The comment about statistics that I wanted to reply to has disappeared. That commenter said:
> I stand firm in my belief that unless you can prove how CLT applies to your input distributions, you should not assume normality. And if you don't know what you are doing, stop reporting means.
I agree. My research group stopped using Hyperfine because it ranks benchmarked commands by mean, and provides standard deviation as a substitute for a confidence measure. These are not appropriate for heavy-tailed, skewed, and otherwise non-normal distributions.
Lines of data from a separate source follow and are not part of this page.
-- ==== Sys2Proof/Machine/Deliver.lean ====
section
/-! DEFINITION. What answers of the host and of other dies do to the strings that asked (R78, R226, R247, R472, R473), and
what a caravan port that goes down does to the requests that left through it (R465, R476). -/

namespace Sys2Proof.Machine

/-! ### Strings -/

/-- Groups that wait to release go on once nothing is owed any more (R179). -/
def State.unblockRelease (s : State) (e place : Nat) : State :=
  if s.unacked e place then s else s.modStr e place (fun st => st.unblock (fun b => b = .release))

/-- A string's request ends with data, or with poison: its dispatch then retires with E_DATA_POISON (R226). A store has no
consumer of data. A request of the host through BAR4 is completed (R251). -/
def State.deliverTo (s : State) (d : NpDest) (data : List Byte) (bad : Bool) : State :=
  match d.string with
  | none => match d with
    | .aperture n => s.send (.completion 0 (slice data 0 n) bad)
    | _ => s
  | some (e, place) => match s.str? e place with
    | none => s
    | some st =>
      let fail := s.trap e st.queue st.cmd ePoison 0
      match d with
      | .load _ _ dst lane width sgn =>
        if bad then fail
        else
          let n := leNat (slice data 0 width)
          let n := if sgn && width < 4 then wrapInt 32 (sext (8 * width) n) else n
          s.setStr e place (st.setVn dst lane ((width + 3) / 4) n)
      | .atomic _ _ dst lane width ret =>
        if bad then fail
        else (if ret then s.setStr e place (st.setVn dst lane ((width + 3) / 4) (leNat (slice data 0 width))) else s).unblockRelease e place
      | .combined _ _ dst op width lanes ret =>
        if bad then fail
        else
          let n := if width = 1 then 2 else 1
          let (free, s) := s.draw
          let old := leNat (slice data 0 (4 * n))
          let vals := (atomCombined op width old free lanes).2
          (if ret then s.setStr e place (vals.foldl (fun st p => st.setVn dst p.1 n p.2) st) else s).unblockRelease e place
      | .store _ _ => s.unblockRelease e place
      | .aperture _ | .other => s

/-! ### Requests to other dies (R472, R473) -/

/-- The SIGNAL of a command reaches no die any more: it is dropped, and the command retires with E_CVL_UNREACHABLE; its
record is written whatever CREC says (R473). -/
def State.dropSignal (s : State) (q cmd : Nat) : State :=
  match s.queue? q, s.cmd? q cmd with
  | some v, some c => match signalOf c.opcode c.payload with
    | none => s
    | some g =>
      let s := s.log 0x0E g.event g.die 0
      let err := s.finalError c false
      let (lost, s) := s.writeRecord q v c err false
      (s.modCmd q cmd (fun c => { c with st := .ended err })).finishRetire q v c err lost
  | _, _ => s

/-- A SIGNAL whose message was lost is sent again over what ports are left (R473). -/
def State.resendSignal (s : State) (q cmd : Nat) : State :=
  match s.cmd? q cmd with
  | none => s
  | some c => match signalOf c.opcode c.payload with
    | none => s
    | some g =>
      if !s.signalable g.die then s.dropSignal q cmd
      else (s.cvlRequest 5 g.die g.event 0 (leBytes 16 g.value) .other (some (q, cmd)) false 0).getD s

/-- A read of a read-only page fills L1 and L2 with the line (R14, R158). -/
def State.fillRemote (s : State) (r : CvlReq) (data : List Byte) : State :=
  match r.dest.string with
  | none => s
  | some (e, _) =>
    let s := s.modEng e (fun v => v.l1Fill (l1Tag (r.addr / 128) (some r.dst)) true (slice data 0 128))
    s.fillLine r.addr (some r.dst) 1 (BitVec.allOnes 128) 0 (slice data 0 128)

/-- A request to another die ends: with its response, or poisoned (R465, R472). -/
def State.endReq (s : State) (tag : Nat) (data : List Byte) (bad : Bool) : State :=
  match mget s.caravan.reqs tag with
  | none => s
  | some r =>
    let s := { s with caravan := { s.caravan with reqs := merase s.caravan.reqs tag } }
    match r.signal with
    | some (q, cmd) => if bad then s.resendSignal q cmd else s
    | none =>
      let s := if r.fill && !bad then s.fillRemote r data else s
      let data := if r.type = 1 then data.drop r.off else data
      s.deliverTo r.dest data (bad && (r.type = 1 || r.type = 4))

/-- Every request outstanding through a port completes poisoned at its source (R465). -/
def State.losePort (s : State) (p : Nat) : State :=
  let tags := (s.caravan.reqs.filter (fun r => r.2.port = p)).map (fun r => r.1)
  tags.foldl (fun s t => s.endReq t [] true) s

/-- A port leaves normal operation: its link is down and trains in the background, what it held is gone. -/
def State.dropLink (s : State) (p : Nat) : State :=
  (s.modPort p (fun v => { v with link := 1, replay := [], rxPartial := [], replaysInRow := 0 })).losePort p

/-- A port declares itself down (R465): F_CVL_DOWN, which fences the port at its third time within WINDOW (R476). -/
def State.portDown (s : State) (p : Nat) : State :=
  let window := (s.policy 0x0503).window
  let downs := ((s.caravan.port p).downs ++ [s.aclk]).filter (fun t => s.aclk ≤ t + window)
  let s := (s.modPort p (fun v => { v with downs := downs })).dropLink p
  s.recordFaultBy { code := 0x0503, kind := 4, index := p, addr := 0, info := 0, waybill := 0, seq := 0 } (3 ≤ downs.length)

end Sys2Proof.Machine
end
It's easy to demonstrate that most empirical runtime distributions are not normal. I wrote BestGuess [0] because we needed a better benchmarking tool. Its analysis provides measures of skew, kurtosis, and Anderson-Darling distance from normal, so that you can see how normal or not is your distribution. It ranks benchmark results using non-parametric methods. And, unlike many tools, it saves all of the raw data, making it easy to re-analyze later.
My team also discovered that Hyperfine's measurements are a bit off. It reports longer run times than other tools, including BestGuess. I believe this is due to the approach, which is to call getrusage(), then fork/exec the program to be measured, then call getrusage() again. The difference in user and system times is reported as the time used by the benchmarked command, but unfortunately this time also includes cycles spent in the Rust code for managing processes (after the fork but before the exec).
BestGuess avoids external libraries (we can see all the relevant code), does almost nothing after the fork, and uses wait4() to get measurements. The one call to wait4() gives us what the OS measured by its own accounting for the benchmarked command.
While BestGuess is still a work in progress (not yet at version 1.0), my team has started using it regularly. I plan to continue its development, and I'll write it up soon at [1].
[0] https://gitlab.com/JamieTheRiveter/bestguess
[1] https://jamiejennings.com